EDIT: Indeed, I had a strange error in the time code leading to these results. When I fixed my mistake, the smart version was faster than expected. My time code looked like this:
bool x = false; before = now(); for (int i=0; i<N; ++i) { x ^= smart_xor(A[i],B[i]); } after = now();
I did ^= to keep my compiler from optimizing for-loop. But I think ^= is somehow weirdly interacting with two xor functions. I modified the time code to just populate the xor result array, and then do the calculation with that array outside of the programmed code. And these are fixed things.
Delete this question?
End edit
I defined two C ++ functions as follows:
bool smart_xor(bool a, bool b) { return a^b; } bool dumb_xor(bool a, bool b) { return a?!b:b; }
My time tests show that dumb_xor() slightly faster (1.31ns versus 1.90ns when inlined, 1.92ns versus 2.21ns when not nested). This puzzles me, since the ^ operator must be a single machine operation. I am wondering if anyone has an explanation.
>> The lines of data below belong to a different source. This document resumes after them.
theorem keeps_timeExchange {W : Nat} {a₀ : State} (s : State) (hw : 0x10000000000 &&& W = 0x10000000000) (hs : Keeps W
    a₀ s) :
    Keeps W a₀ (timeExchange s) := by
  unfold timeExchange
  try dsimp only
  with_reducible repeat' first
    | assumption | exact part_sub rfl hw | exact id | intro _ | apply keeps_portSend | apply keeps_updFabPort
    | apply keeps_ite | dsimp only | split | apply Keeps.set_fabric

theorem keeps_execTimeSyncExchange {W : Nat} {a₀ : State} (s : State) (hw : 0x10000000000 &&& W = 0x10000000000) (hs :
    Keeps W a₀ s) :
    KeepsOut W a₀ (execTimeSyncExchange s) := by
  unfold execTimeSyncExchange
  try dsimp only
  with_reducible apply keeps_onFabric
  with_reducible repeat' first
    | assumption | exact part_sub rfl hw | apply keeps_timeExchange

theorem keeps_timeReq {W : Nat} {a₀ : State} (s : State) (k : Nat) (turn : Nat) (hw : 0x10000000000 &&& W =
    0x10000000000) (hs : Keeps W a₀ s) :
    Keeps W a₀ (timeReq s k turn) := by
  unfold timeReq
  try dsimp only
  with_reducible repeat' first
    | assumption | exact part_sub rfl hw | apply keeps_portSend | apply keeps_ite | split

theorem keeps_execTimeReq {W : Nat} {a₀ : State} (k : Nat) (turn : Nat) (s : State) (hw : 0x10000000000 &&& W =
    0x10000000000) (hs : Keeps W a₀ s) :
    KeepsOut W a₀ (execTimeReq k turn s) := by
  unfold execTimeReq
  try dsimp only
  with_reducible apply keeps_onFabric
  with_reducible repeat' first
    | assumption | exact part_sub rfl hw | apply keeps_timeReq

theorem keeps_gmacDiscard {W : Nat} {a₀ : State} (s : State) (hw : 0x80b08 &&& W = 0x80b08) (hs : Keeps W a₀ s) :
    Keeps W a₀ (gmacDiscard s) := by
  unfold gmacDiscard
  try dsimp only
  with_reducible repeat' first
    | assumption | exact part_sub rfl hw | exact id | intro _ | apply keeps_State_ev | apply keeps_State_report
    | apply keeps_State_setF | apply keeps_ite | split | apply Keeps.set_ident

theorem keeps_stepDial {W : Nat} {a₀ : State} (s : State) (t : Nat) (hw : 0x80288 &&& W = 0x80288) (hs : Keeps W a₀ s) :
    Keeps W a₀ (stepDial s t) := by
  unfold stepDial
  try dsimp only
  with_reducible repeat' first
    | assumption | exact part_sub rfl hw | exact id | intro _ | apply keeps_State_ev | apply Keeps.set_regu

theorem keeps_timeEstimate {W : Nat} {a₀ : State} (s : State) (d : Int) (hw : 0x80b8c &&& W = 0x80b8c) (hs : Keeps W
    a₀ s) :
    Keeps W a₀ (timeEstimate s d) := by
  unfold timeEstimate
  try dsimp only
  with_reducible repeat' first
    | assumption | exact part_sub rfl hw | exact id | intro _ | apply keeps_State_ev | apply keeps_State_report
    | apply keeps_State_setF | apply keeps_State_setRn | apply keeps_gmacDiscard | apply keeps_stepDial
    | apply keeps_takeFree | apply keeps_ite | refine keeps_of_pair (by assumption) ?_
    | refine keeps_of_pair_first (by assumption) ?_ | refine keeps_of_triple (by assumption) ?_ | dsimp only | split
    | apply Keeps.set_regu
The assembly is as follows (if not specified):
.file "xor.cpp" .text .p2align 4,,15 .globl _Z9smart_xorbb .type _Z9smart_xorbb, @function _Z9smart_xorbb: .LFB0: .cfi_startproc .cfi_personality 0x3,__gxx_personality_v0 movl %esi, %eax xorl %edi, %eax ret .cfi_endproc .LFE0: .size _Z9smart_xorbb, .-_Z9smart_xorbb .p2align 4,,15 .globl _Z8dumb_xorbb .type _Z8dumb_xorbb, @function _Z8dumb_xorbb: .LFB1: .cfi_startproc .cfi_personality 0x3,__gxx_personality_v0 movl %esi, %edx movl %esi, %eax xorl $1, %edx testb %dil, %dil cmovne %edx, %eax ret .cfi_endproc .LFE1: .size _Z8dumb_xorbb, .-_Z8dumb_xorbb .ident "GCC: (Ubuntu 4.4.3-4ubuntu5) 4.4.3" .section .note.GNU-stack,"",@progbits
I am using g ++ 4.4.3-4ubuntu5 on Intel Xeon X5570. I compiled with -O3.